I see her love for them in her face, and this breaks down my fortress. She loves them and they love her back despite it all, and this is why I can’t hate her.

“I should have spent more time with him.” Her hand traces circles on the table, over and over. She’s stroking it, almost lovingly. “I’ve been trying lately, Michael. I need to be better, I know. I’m going to be more involved, I am. That is”—she slides her eyes over to me, turning her head only slightly in my direction—“if you’ll let me.”

“Of course,” I tell her, grasping her hand, stopping it from its circling. The closeness startles me, and I let go. “That’s all I’ve wanted, I want you to see the kids, I want you to keep to the parenting time.”

“ ‘Parenting time.’ ‘Visitation,’ ” she says, her face puckered. “I don’t want to just pick them up at appointed hours when the court says so.

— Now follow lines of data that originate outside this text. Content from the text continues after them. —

/-- V-ICMP-6: an odd length. -/
theorem test_icmpEnc_odd :
    reply (exec .icmpEnc (codec
      { icmp := { itype := 8#8, id := 0x1234#16, seq := 1#16, payload := bs [0x61, 0x62, 0x63] } })) =
      ok (.bytes (bs [0x08, 0x00, 0x21, 0x68, 0x12, 0x34, 0x00, 0x01, 0x61, 0x62, 0x63])) := by decide

/-- V-ICMP-3. -/
theorem test_icmpDec :
    reply (exec .icmpDec (onBytes pingBytes)) = ok (.icmp { ping with checksum := 0x1925#16 }) := by decide

/-- V-ICMP-7. -/
theorem test_icmpDec_short : reply (exec .icmpDec (onBytes (pingBytes.take 7))) = err .tooShort := by decide

/-- V-ICMP-8, V-ICMP-9: the code is not read. -/
theorem test_icmpIsReq :
    reply (exec .icmpIsReq (codec { icmp := { itype := 8#8, code := 1#8 } })) = ok (.u1 1#1) ∧
    reply (exec .icmpIsReq (codec { icmp := { itype := 0#8 } })) = ok (.u1 0#1) := by decide

/-- V-ICMP-10, V-ICMP-11. -/
theorem test_icmpIsRep :
    reply (exec .icmpIsRep (codec { icmp := { itype := 0#8 } })) = ok (.u1 1#1) ∧
    reply (exec .icmpIsRep (codec { icmp := { itype := 3#8 } })) = ok (.u1 0#1) := by decide

/-- L1-5. -/
theorem test_icmpReply :
    reply (exec .icmpReply (codec { icmp := ping })) = ok (.icmp { ping with itype := 0#8 }) := by decide

/-- V-ICMP-12: the type is not checked. -/
theorem test_icmpReply_anyType :
    reply (exec .icmpReply (codec { icmp := { itype := 13#8, checksum := 9#16, id := 1#16, seq := 2#16 } })) =
      ok (.icmp { id := 1#16, seq := 2#16 }) := by decide

def createRecord : FCreate :=
  { localAddr := 0x0A000001#32, localPort := 5000#16, remoteAddr := 0x0A000002#32, remotePort := 80#16 }

/-- V-CONN-1, from a used context. -/
theorem test_connCreate :
    after (exec (.connCreate 0#8)
      (block [conn .established 3#2 (bs [1]) (bs [2])] none { create := createRecord })) =
      some
        { Conn.reset (params none .hdrPayload) with
          localAddr := 0x0A000001#32, localPort := 5000#16, remoteAddr := 0x0A000002#32, remotePort := 80#16 } := by
  decide

/-- V-CONN-2 with p = 1: both counters follow the draw, whatever it is. -/
theorem test_connConnect :
    exec (.connConnect 0#8) (block [conn .closed 1#2 [] []] none {}) =
      .next
        { block
            [{ conn .established 1#2 [] [] with
                sndSeq := Config.isnDraw 0 + 1#32, rcvSeq := Config.isnDraw 0 + 1#32 }] none {} with
          responses := [{ status := .ok, result := none, notes := [.stateChange 4#4] }]
          draws := 1 } := rfl

/-- V-CONN-4. -/
theorem test_connConnect_listen :
    reply (exec (.connConnect 0#8) (block [conn .listen 1#2 [] []] none {})) = err .invalidState := by decide

/-- V-CONN-13. -/
theorem test_connListen :
    reply (exec (.connListen 0#8) (block [conn .established 1#2 [] []] none {})) = done [.stateChange 1#4] ∧
    after (exec (.connListen 0#8) (block [conn .established 1#2 [] []] none {})) = some (conn .listen 1#2 [] []) := by
  decide

/-- V-CONN-14: from LISTEN it notifies again. -/
theorem test_connListen_again :
    reply (exec (.connListen 0#8) (block [conn .listen 1#2 [] []] none {})) = done [.stateChange 1#4] := by decide

/-- V-CONN-8: SND_SEQ wraps. -/
theorem test_connSend :
    after (exec (.connSend 0#8)
      (block [conn .established 3#2 (bs [9]) []] none { bytes := { data := bs [1, 2, 3, 4, 5] } })) =
      some { conn .established 3#2 (bs [9, 1, 2, 3, 4, 5]) [] with sndSeq := 0x00000003#32 } := by decide

/-- V-CONN-24, V-CONN-25: the state check comes before the capacity check. -/
theorem test_connSend_priority :
    reply (exec (.connSend 0#8)
      (block [conn .listen 0#2 [] []] (some 4) { bytes := { data := bs [1, 2, 3, 4, 5] } })) = err .invalidState ∧
    reply (exec (.connSend 0#8)
      (block [conn .established 0#2 [] []] (some 4) { bytes := { data := bs [1, 2, 3, 4, 5] } })) =
      err .tooLarge := by decide

/-- V-CONN-10: in CLOSED, with RCV_SEQ wrapping. -/
theorem test_connRecv :
    reply (exec (.connRecv 0#8) (block [conn .closed 2#2 [] []] none { bytes := { data := bs [0x68, 0x69] } })) =
      done [.dataReceived (bs [0x68, 0x69])] ∧
    after (exec (.connRecv 0#8) (block [conn .closed 2#2 [] []] none { bytes := { data := bs [0x68, 0x69] } })) =
      some { conn .closed 2#2 [] (bs [0x68, 0x69]) with rcvSeq := 0x00000000#32 } := by decide
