/-- 10_state.md R50, R53: the state after reset has the invariants; its memory is the model's choice (logs 3, 4). -/
def Obligations.ResetHasTheInvariants : Prop := State.reset.Inv

/-- 10_state.md R53: the invariants I1 to I7 of a session, and the canonical form of the memory (the model's
own, log 3), are kept by every step. -/
def Obligations.StepKeepsTheInvariants : Prop :=
  ∀ s t : State, s.Inv → step s = .next t → t.Inv

/-- 70_reset_and_hazards.md R245: from a state with the invariants no step stops, whatever the host does next. -/
def Obligations.StepNeverStops : Prop :=
  ∀ s : State, s.Inv → ∃ t, step s = .next t

/-- 70_reset_and_hazards.md R245, 10_state.md R50, R52, 20_memory.md R61: no command can tell apart two states that
differ only in words of MEM that are unspecified or never accessed. -/
def Obligations.UnreadableMemoryNeverMatters : Prop :=
  ∀ (i : Instr) (s s' t : State), Memory.wf s.eng.mem = true → Memory.wf s'.eng.mem = true →
    SameButUnreadable s s' → exec i s = .next t →
      ∃ t', exec i s' = .next t' ∧ SameButUnreadable t t'

/-! ### Number format and numerics functions (00_scope.md) -/

/-- 00_scope.md R10: `rnd` gives a nearest FMT value, the one with even fraction on a tie; from `2^128 - 2^103` up the
infinity of the sign; `+0` for 0. -/
def Obligations.RndIsNearestTiesToEven : Prop :=
  rnd 0 = 0#32 ∧
  (∀ x : ℚ, (2 : ℚ) ^ 128 - 2 ^ 103 ≤ x → rnd x = 0x7F800000#32 ∧ rnd (-x) = 0xFF800000#32) ∧
  ∀ x : ℚ, |x| < (2 : ℚ) ^ 128 - 2 ^ 103 →
    isFinite (rnd x) = true ∧
    ∀ w : Word, isFinite w = true →
      |x - valQ (rnd x)| ≤ |x - valQ w| ∧
      (|x - valQ (rnd x)| = |x - valQ w| → valQ w ≠ valQ (rnd x) → fracField (rnd x) % 2 = 0)

/-- 00_scope.md R12: the comparisons are those of the numerical values, and false of a NaN. -/
def Obligations.ComparisonsAreNumerical : Prop :=
  (∀ a b : Word, isFinite a = true → isFinite b = true →
    (flt a b = true ↔ valQ a < valQ b) ∧ (fle a b = true ↔ valQ a ≤ valQ b) ∧
      (feq a b = true ↔ valQ a = valQ b)) ∧
  (∀ a : Word, isFinite a = true →
    flt a 0x7F800000#32 = true ∧ flt 0xFF800000#32 a = true) ∧
  (∀ a b : Word, isNaN a = true ∨ isNaN b = true →
    flt a b = false ∧ fle a b = false ∧ feq a b = false)

/-- 00_scope.md R15 (A0, A1, A3, A4). -/
def Obligations.AlphaFacts : Prop :=
  (∀ L : Int, 0 < L → alpha 0 L = 0#32) ∧
  (∀ (k : Nat) (L : Int), (k : Int) < L → InUnit (alpha k L)) ∧
  (∀ m : Nat, 0 < m → alpha m (2 * m) = 0x3F000000#32) ∧
  alpha 1 3 = 0x3E800000#32 ∧ alpha 2 3 = 0x3F400000#32

/-- 00_scope.md R16: the limit cases, E0 and E1. -/
def Obligations.ExpCoefFacts : Prop :=
  (∀ fs t : Word, isFinite fs = true → isFinite t = true →
    InUnit (expCoef fs t) ∧
    (fle (fmul fs t) 0#32 = true → expCoef fs t = 0#32) ∧
    (fmul fs t = 0x7F800000#32 → expCoef fs t = 0x3F800000#32)) ∧
  expCoef 0x473B8000#32 0x3C23D70A#32 = 0x3F7F779C#32 ∧
  expCoef 0x473B8000#32 0x3DCCCCCD#32 = 0x3F7FF259#32 ∧
  expCoef 0x473B8000#32 0x37FC2116#32 = 0x3F000000#32 ∧
  expCoef 0x473B8000#32 0x3897DF11#32 = 0x3F400000#32

/-- 00_scope.md R15: the bounds the model rounds ALPHA from hold the exact real of the formula. -/
def Obligations.AlphaBoundsHoldTheFormula : Prop :=
  ∀ k L : Nat, k < L →
    ((alphaLo k L : ℚ) : ℝ) ≤ 1 / 2 - 1 / 2 * Real.cos (Real.pi * k / L) ∧
      1 / 2 - 1 / 2 * Real.cos (Real.pi * k / L) ≤ ((alphaHi k L : ℚ) : ℝ)

/-- 00_scope.md R16: the bounds the model rounds EXPCOEF from hold the exact real of the formula, where `num / den` is
the reciprocal of the product. -/
def Obligations.ExpBoundsHoldTheFormula : Prop :=
  ∀ num den : Nat, 0 < den →
    ((expNegLo num den : ℚ) : ℝ) ≤ Real.exp (-((num : ℝ) / den)) ∧
      Real.exp (-((num : ℝ) / den)) ≤ ((expNegHi num den : ℚ) : ℝ)
end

I mean, I want to come over more often, take the kids out even if it’s not ‘my time’ on the schedule.”

It sounds like a reasonable request. But I feel that little ping in my gut, same as I get at the newspaper when a source tells me something that feels wrong. So I’ll have to check it out, dig deeper.

But now is not the time.

“We’ll talk later,” I say, pulling my hand back. “I can’t think about it right now.”

She nods, and her hand resumes the slow circles on the table.